Filter these entries down to the lines that hold the word "Config", and show each of them.

→ **SUPPLIED RECORDS**:
Content starts

-- ==== Sys2Proof/WellFormed.lean ====
section
/-! DEFINITION. Which terms of `Instr` the hardware's ports can present. -/

namespace Sys2Proof

/-- A reserved event has op 110 or 111 (30_encoding.md R64). -/
def Instr.reservedOpOk : Instr → Bool
  | .reserved op => op == 6 || op == 7
  | _ => true

/-- The DECODE port presents exactly 25 bytes (40_codec.md R94). -/
def Instr.frameWidthOk : Instr → Bool
  | .decode f => f.length == Config.packetLength
  | _ => true

/-- The RESCALE port presents exactly 16 lanes (40_codec.md R97). -/
def Instr.laneCountOk : Instr → Bool
  | .rescale c => c.length == Config.nch
  | _ => true

/-- The operation is one the ports can present. -/
def Instr.wellFormed (i : Instr) : Bool :=
  i.reservedOpOk && i.frameWidthOk && i.laneCountOk

end Sys2Proof
end

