-- ==== Sys2Proof/Laws/Step.lean ====
section
/-! SUPPORT. A step is `exec` of its event at the state that the ports leave, and runs go on from there. -/

namespace Sys2Proof.Machine

variable {w : Nat}

/-- The state in which the event of a step runs: the port values presented and both codec results shown. -/
def atPorts (p : PortInput w) (s : State w) : State w :=
  ((s.present p).showDecode (decodeFrame (frameOperand p))).showRescale (rescaleAll (channelsOperand p))

theorem advance_eq (p : PortInput) (s : State) : advance p s = exec p.instr (atPorts p s) := rfl

@[simp] theorem atPorts_active (p : PortInput w) (s : State w) : (atPorts p s).active = s.active := rfl
@[simp] theorem atPorts_backlog (p : PortInput w) (s : State w) : (atPorts p s).backlog = s.backlog := rfl
@[simp] theorem atPorts_batch (p : PortInput w) (s : State w) : (atPorts p s).batch = s.batch := rfl
@[simp] theorem atPorts_slot (p : PortInput w) (s : State w) : (atPorts p s).slot = s.slot := rfl
@[simp] theorem atPorts_inputs (p : PortInput w) (s : State w) : (atPorts p s).inputs = s.inputs := rfl
@[simp] theorem atPorts_port (p : PortInput w) (s : State w) : (atPorts p s).port = p := rfl
@[simp] theorem atPorts_pos (p : PortInput w) (s : State w) : (atPorts p s).pos = s.pos + 1 := rfl
@[simp] theorem atPorts_runRefused (p : PortInput w) (s : State w) : (atPorts p s).runRefused = s.runRefused := rfl
@[simp] theorem atPorts_out_cd (p : PortInput w) (s : State w) :
    (atPorts p s).out.cd = some (decodeFrame (frameBytes p.cdFrameIn)) := rfl
@[simp] theorem atPorts_out_rs (p : PortInput w) (s : State w) :
    (atPorts p s).out.rs = some (rescaleAll (channelLanes p.rsChIn)) := rfl

theorem step_eq_advance (s : State) : step s = advance s.nextInput s.dropInput := rfl

/-- Every step on given port values answers a next state. -/
theorem advance_total (p : PortInput) (s : State) : ∃ t, advance p s = .next t := exec_total _ _

theorem runInputs_cons {p : PortInput} {s t : State} (h : advance p s = .next t) (ps : List PortInput) :
    runInputs (p :: ps) s = runInputs ps t := by
  simp [runInputs, h, andThen]

theorem trace_cons {p : PortInput} {s t : State} (h : advance p s = .next t) (ps : List PortInput) :
    trace (p :: ps) s = t.out :: trace ps t := by
  simp [trace, h]

/-- Every run over inputs answers a next state. -/
theorem runInputs_total (ps : List PortInput) (s : State) : ∃ t, runInputs ps s = .next t := by
  induction ps generalizing s with
  | nil => exact ⟨s, rfl⟩
  | cons p ps ih =>
    obtain ⟨t, h⟩ := advance_total p s
    rw [runInputs_cons h]
    exact ih t

/-- A run over two lists is the second run after the first. -/
theorem runInputs_append {ps : List PortInput} {s t : State} (h : runInputs ps s = .next t) (qs : List PortInput) :
    runInputs (ps ++ qs) s = runInputs qs t := by
  induction ps generalizing s with
  | nil => cases h; rfl
  | cons p ps ih =>
    obtain ⟨u, hu⟩ := advance_total p s
    rw [runInputs_cons hu] at h
    rw [List.cons_append, runInputs_cons hu, ih h]

/-- The outputs of a run over two lists are those of the first run, then those of the second. -/
theorem trace_append {ps : List PortInput} {s t : State} (h : runInputs ps s = .next t) (qs : List PortInput) :
    trace (ps ++ qs) s = trace ps s ++ trace qs t := by
  induction ps generalizing s with
  | nil => cases h; rfl
  | cons p ps ih =>
    obtain ⟨u, hu⟩ := advance_total p s
    rw [runInputs_cons hu] at h
    rw [List.cons_append, trace_cons hu, trace_cons hu, ih h, List.cons_append]

@[simp] theorem length_trace (ps : List PortInput) (s : State) : (trace ps s).length = ps.length := by
  induction ps generalizing s with
  | nil => rfl
  | cons p ps ih =>
    obtain ⟨t, h⟩ := advance_total p s
    simp [trace_cons h, ih]

end Sys2Proof.Machine
end

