/-- A step that keeps the session runs the framer over the byte of its event, if it has one. -/
theorem advance_framerRun {p : PortInput} {s t : State} (ha : s.active = true) (hk : keepsSession p.instr = true)
    (h : advance p s = .next t) :
    t.active = true ∧ (t.backlog, t.out.fr.toList) = framerRun s.backlog (bytesOf [p.instr]) := by
  rw [advance_eq] at h
  have other : ∀ i, p.instr = i → bytesOf [i] = [] → t.backlog = s.backlog → t.out.fr = none →
      (t.backlog, t.out.fr.toList) = framerRun s.backlog (bytesOf [p.instr]) := by
    rintro _ rfl hi hbacklog hfr
    rw [hi, hbacklog, hfr]
    rfl
  rcases exec_cases h with ⟨d, hi, -, rfl⟩ | ⟨hi, -, -, rfl⟩ | ⟨c, hi, -, -, rfl⟩ | ⟨hi, rfl⟩ | ⟨hi, -⟩ |
    ⟨⟨op, hi⟩, -⟩ | ⟨f, hi, -⟩ | ⟨c, hi, -⟩ | ⟨hi, rfl⟩
  · rw [hi]
    simp [ha, bytesOf, framerRun]
  · exact ⟨ha, other _ hi rfl rfl rfl⟩
  · exact ⟨ha, other _ hi rfl rfl rfl⟩
  · exact ⟨rfl, other _ hi rfl rfl rfl⟩
  · rcases hi with hi | hi <;> simp [hi, keepsSession] at hk
  · simp [hi, keepsSession] at hk
  · exact absurd hi (instr_ne_decode p f)
  · exact absurd hi (instr_ne_rescale p c)
  · rcases hi with hi | ⟨d, -, hoff⟩ | ⟨hi, -⟩ | ⟨hi, -⟩
    · exact ⟨ha, other _ hi rfl rfl rfl⟩
    · exact absurd (ha.symm.trans hoff) (by decide)
    · exact ⟨ha, other _ hi rfl rfl rfl⟩
    · exact ⟨ha, other _ hi rfl rfl rfl⟩

/-- Over the events of a session the frames and the Backlog are those of the framer over its bytes. -/
theorem runInputs_framerRun {ps : List PortInput} {s t : State} (ha : s.active = true)
    (hk : ∀ p ∈ ps, keepsSession p.instr = true) (h : runInputs ps s = .next t) :
    (t.backlog, framesOf (trace ps s)) = framerRun s.backlog (bytesOf (ps.map PortInput.instr)) := by
  induction ps generalizing s with
  | nil => cases h; rfl
  | cons p ps ih =>
    obtain ⟨hp, hps⟩ := List.forall_mem_cons.mp hk
    obtain ⟨u, hu⟩ := advance_total p s
    rw [runInputs_cons hu] at h
    obtain ⟨hua, hstep⟩ := advance_framerRun ha hp hu
    rw [List.map_cons, bytesOf_cons, framerRun_append, ← hstep, ← ih hua hps h, trace_cons hu, framesOf_cons]

/-- Settles O47: both ways the frames and what the Backlog shows are those of the scan of the old Backlog and the bytes. -/
theorem framesIndependentOfChunking : Obligations.FramesIndependentOfChunking := by
  intro s chunks ps ha hb hps
  obtain ⟨t, ht⟩ := runInputs_total ps s
  have hrun := runInputs_framerRun ha (fun p hp => (keepsSession_of_bytes hps p hp).1) ht
  rw [hps, bytesOf_map_byte] at hrun
  have hsame : (framesOf (trace ps s), fromMarker t.backlog) =
      ((feedChunks s.backlog chunks).2, fromMarker (feedChunks s.backlog chunks).1) := by
    rw [feedChunks_eq_visibleScan (Nat.lt_succ_of_le hb), ← framerRun_eq_visibleScan hb, ← hrun]
  exact ⟨t, ht, congrArg Prod.fst hsame, congrArg Prod.snd hsame⟩

/-- Settles O48: the session runs the framer over its bytes, which emits and leaves what shows of their scan. -/
theorem sessionFramesAreScanOfStream : Obligations.SessionFramesAreScanOfStream := by
  intro s ps ha hb hk
  obtain ⟨t, ht⟩ := runInputs_total ps s
  have hrun := runInputs_framerRun ha hk ht
  rw [hb] at hrun
  have hscan := framerRun_eq_visibleScan (b := []) (Nat.zero_le _) (bytesOf (ps.map PortInput.instr))
  have hsuffix := framerRun_suffix [] (bytesOf (ps.map PortInput.instr))
  rw [← hrun] at hscan hsuffix
  exact ⟨t, ht, congrArg Prod.fst hscan, hsuffix, congrArg Prod.snd hscan⟩

/-! ### Streams of one frame (95_test_vectors.md W2, W3) -/

/-- A step of a session, but TICK_DEC, leaves in the slot the ChannelSet of its frame, or what was there. -/
theorem advance_slot {p : PortInput} {s t : State} (hk : keepsSession p.instr = true) (hdec : p.instr ≠ .tickDec)
    (h : advance p s = .next t) : t.slot = (t.out.fr.map fun f => unpack (payload f)).or s.slot := by
  rw [advance_eq] at h
  rcases exec_cases h with ⟨d, -, -, rfl⟩ | ⟨-, -, -, rfl⟩ | ⟨c, hi, -⟩ | ⟨-, rfl⟩ | ⟨hi, -⟩ |
    ⟨⟨op, hi⟩, -⟩ | ⟨f, hi, -⟩ | ⟨c, hi, -⟩ | ⟨-, rfl⟩
  · cases hf : (framerStep s.backlog d).2 <;> simp [hf]
  · rfl
  · exact absurd hi hdec
  · rfl
  · rcases hi with hi | hi <;> simp [hi, keepsSession] at hk
  · simp [hi, keepsSession] at hk
  · exact absurd hi (instr_ne_decode p f)
  · exact absurd hi (instr_ne_rescale p c)
  · rfl

/-- Without a TICK_DEC a session leaves in the slot the ChannelSet of its last frame, or what was there. -/
theorem runInputs_slot {ps : List PortInput} {s t : State}
    (hk : ∀ p ∈ ps, keepsSession p.instr = true ∧ p.instr ≠ .tickDec) (h : runInputs ps s = .next t) :
    t.slot = ((framesOf (trace ps s)).getLast?.map fun f => unpack (payload f)).or s.slot := by
  induction ps generalizing s with
  | nil => cases h; rfl
  | cons p ps ih =>
    obtain ⟨⟨hp, hdec⟩, hps⟩ := List.forall_mem_cons.mp hk
    obtain ⟨u, hu⟩ := advance_total p s
    rw [runInputs_cons hu] at h
    rw [ih hps h, advance_slot hp hdec hu, trace_cons hu, framesOf_cons, List.getLast?_append, Option.map_or,
      Option.or_assoc]
    cases u.out.fr <;> rfl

Content ends

→ **FINISHED TASK**:
  | .decode f => f.length == Config.packetLength
  | .rescale c => c.length == Config.nch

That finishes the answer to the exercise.